Singles from Chez moi
- "Chez moi", c/w "La Braconne" Released: 1974;

= Chez moi (album) =

1974 studio album by Serge Lama

Chez moi is a studio album by French singer/songwriter Serge Lama, released in 1974 on Philips Records.

== Background ==
Chez moi was a follow-up to Serge Lama's very successful 1973 album Je suis malade, which sold 110,000 copies in only 15 days.

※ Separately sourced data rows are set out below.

-- ==== Sys2Proof/Laws/Decode.lean ====
section
/-! SUPPORT. The small laws of the encoding tables and of the decoder: the fields of the short-register opcodes, a ModRM
byte from its fields, the admissible opcode parameters, and that no bytes decode to an RSP verb (30_encoding.md R107 to
R122). -/

namespace Sys2Proof

/-- An admissible configuration has one of the two values of each opcode parameter (30_encoding.md R122). -/
theorem Config.opcodes_of_wf {cfg : Config} (h : cfg.wf = true) :
    (cfg.xorOpcode = 0x33#8 ∨ cfg.xorOpcode = 0x31#8) ∧ (cfg.movRROpcode = 0x8B#8 ∨ cfg.movRROpcode = 0x89#8) := by
  simp only [Config.wf, Bool.and_eq_true, Bool.or_eq_true, beq_iff_eq] at h
  tauto

/-- An admissible configuration has a status string that can be framed (46_rsp_framer.md R240). -/
theorem Config.stopStatus_of_wf {cfg : Config} (h : cfg.wf = true) : frameable cfg.stopStatus = true := by
  simp only [Config.wf, Bool.and_eq_true] at h
  exact h.1.1.2

/-- The opcode field of a short-register opcode. -/
@[simp] theorem opcodeField_append (p : BitVec 5) (n : BitVec 3) : (p ++ n).extractLsb' 3 5 = p := by
  revert p n; decide

/-- The register field of a short-register opcode. -/
@[simp] theorem rmOf_append (p : BitVec 5) (n : BitVec 3) : rmOf (p ++ n) = n := by
  revert p n; decide

/-- A byte is its opcode field and its register field. -/
theorem opcodeField_rmOf (b : Byte) : b.extractLsb' 3 5 ++ rmOf b = b := by
  revert b; decide

/-- A ModRM byte is determined by its fields. -/
theorem eq_mkModRM {m : Byte} {md : BitVec 2} {reg rm : BitVec 3} (h1 : modOf m = md) (h2 : regOf m = reg)
    (h3 : rmOf m = rm) : m = mkModRM md reg rm := by
  rw [← h1, ← h2, ← h3, mkModRM_fields]

/-- The bytes of the two short-register rows (30_encoding.md R110). -/
theorem opcodeField_eq_iff (b : Byte) :
    (b.extractLsb' 3 5 = 0b10110#5 ↔
      b ∈ [0xB0#8, 0xB1#8, 0xB2#8, 0xB3#8, 0xB4#8, 0xB5#8, 0xB6#8, 0xB7#8]) ∧
    (b.extractLsb' 3 5 = 0b10111#5 ↔
      b ∈ [0xB8#8, 0xB9#8, 0xBA#8, 0xBB#8, 0xBC#8, 0xBD#8, 0xBE#8, 0xBF#8]) := by
  revert b; decide

/-- Splits one test of the decoder off: either its byte is met, or the rest of the chain decides. -/
theorem decodeTest {c : Prop} [Decidable c] {x y z : Decoded} (h : (if c then x else y) = z) :
    (c ∧ x = z) ∨ (¬ c ∧ y = z) := by
  by_cases hc : c
  · exact .inl ⟨hc, by rwa [if_pos hc] at h⟩
  · exact .inr ⟨hc, by rwa [if_neg hc] at h⟩

/-- What no branch of the decoder answers, the decoder never answers. -/
theorem needByte_not {rest : List Byte} {k : Byte → List Byte → Decoded} {i : Instr}
    (hk : ∀ b rest', k b rest' ≠ .ok i) : needByte rest k ≠ .ok i := by
  cases rest with
  | nil => exact fun h => nomatch h
  | cons b rest' => exact hk b rest'

theorem needWord_not {rest : List Byte} {k : Word → List Byte → Decoded} {i : Instr}
    (hk : ∀ w rest', k w rest' ≠ .ok i) : needWord rest k ≠ .ok i :=
  needByte_not fun _ _ => needByte_not fun _ _ => hk _ _

theorem ite_not {c : Prop} [Decidable c] {x y : Decoded} {i : Instr} (hx : x ≠ .ok i) (hy : y ≠ .ok i) :
    (if c then x else y) ≠ .ok i := by
  by_cases hc : c
  · rwa [if_pos hc]
  · rwa [if_neg hc]

/-- An answer that is no RSP verb is not the RSP verb `i`. -/
theorem ok_ne_of_isRsp {i j : Instr} (hi : i.isRsp = true) (hj : j.isRsp = false) : (Except.ok j : Decoded) ≠ .ok i := by
  intro h
  rw [Except.ok.inj h, hi] at hj
  cases hj

theorem error_ne {e : DecodeError} {i : Instr} : (Except.error e : Decoded) ≠ .ok i := fun h => nomatch h

/-- The interpreter's decoder never answers an RSP verb (30_encoding.md R110, R113). -/
theorem decode_isRsp {cfg : Config} {view : List Byte} {i : Instr} (h : decode cfg view = .ok i) : i.isRsp = false := by
  cases hi : i.isRsp with
  | false => rfl
  | true =>
    refine absurd h (needByte_not fun b0 rest => ?_)
    refine ite_not (ok_ne_of_isRsp hi rfl) (ite_not (ok_ne_of_isRsp hi rfl) (ite_not ?_ (ite_not ?_ (ite_not ?_
      (ite_not ?_ (ite_not ?_ (ite_not ?_ (ite_not (ok_ne_of_isRsp hi rfl) (ite_not ?_ (ite_not ?_ (ite_not ?_
      (ite_not ?_ (ite_not (ok_ne_of_isRsp hi rfl) (ite_not (ok_ne_of_isRsp hi rfl) (ite_not ?_
      (ite_not (ok_ne_of_isRsp hi rfl) (ite_not (ok_ne_of_isRsp hi rfl) (ite_not (ok_ne_of_isRsp hi rfl)
      error_ne))))))))))))))))))
    · exact needByte_not fun m _ => ite_not (ite_not (ok_ne_of_isRsp hi rfl) (ite_not (ok_ne_of_isRsp hi rfl) error_ne))
        error_ne
    · exact needByte_not fun m _ => ite_not (ok_ne_of_isRsp hi rfl) error_ne
    · exact needByte_not fun m _ => ite_not (ite_not (ok_ne_of_isRsp hi rfl) error_ne)
        (ite_not (ok_ne_of_isRsp hi rfl) error_ne)
    · exact needByte_not fun m _ => ite_not (ite_not (needWord_not fun _ _ => ok_ne_of_isRsp hi rfl) error_ne)
        (ite_not (ok_ne_of_isRsp hi rfl) error_ne)
    · exact needByte_not fun m _ => ite_not (ite_not (ok_ne_of_isRsp hi rfl) (ite_not (ok_ne_of_isRsp hi rfl)
        (ite_not (ok_ne_of_isRsp hi rfl) (ite_not (ok_ne_of_isRsp hi rfl) error_ne)))) error_ne
    · exact needByte_not fun m _ => ite_not (ite_not (ite_not (ok_ne_of_isRsp hi rfl) error_ne) error_ne) error_ne
    · exact needByte_not fun _ _ => ok_ne_of_isRsp hi rfl
    · exact needWord_not fun _ _ => ok_ne_of_isRsp hi rfl
    · exact needByte_not fun _ _ => ok_ne_of_isRsp hi rfl
    · exact needWord_not fun _ _ => needWord_not fun _ _ => ok_ne_of_isRsp hi rfl
    · exact needByte_not fun _ _ => ok_ne_of_isRsp hi rfl

end Sys2Proof
end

== Commercial performance ==
The album reached number one in France (according to the data compiled by Centre d'information et de documentation du disque).

== Track listing ==

Side A
| No. | Title | Length |
|---|---|---|
| 1. | "Chez moi" |  |
| 2. | "L'esclave" |  |
| 3. | "Boire un petit coup" |  |
| 4. | "Star" |  |
| 5. | "La braconne" |  |
| 6. | "Mes frères" |  |

Side B
| No. | Title | Length |
|---|---|---|
| 1. | "Le laveur de carreaux" |  |
| 2. | "Ah !" |  |
| 3. | "La salle de bain" |  |
| 4. | "Tous les auf wiedersehen" |  |
| 5. | "Le secrétaire" |  |
| 6. | "Toute blanche" |  |

==Certifications==

| Region | Certification | Certified units/sales |
| France (SNEP) | Platinum | 400,000^{*} |
^{*} Sales figures based on certification alone.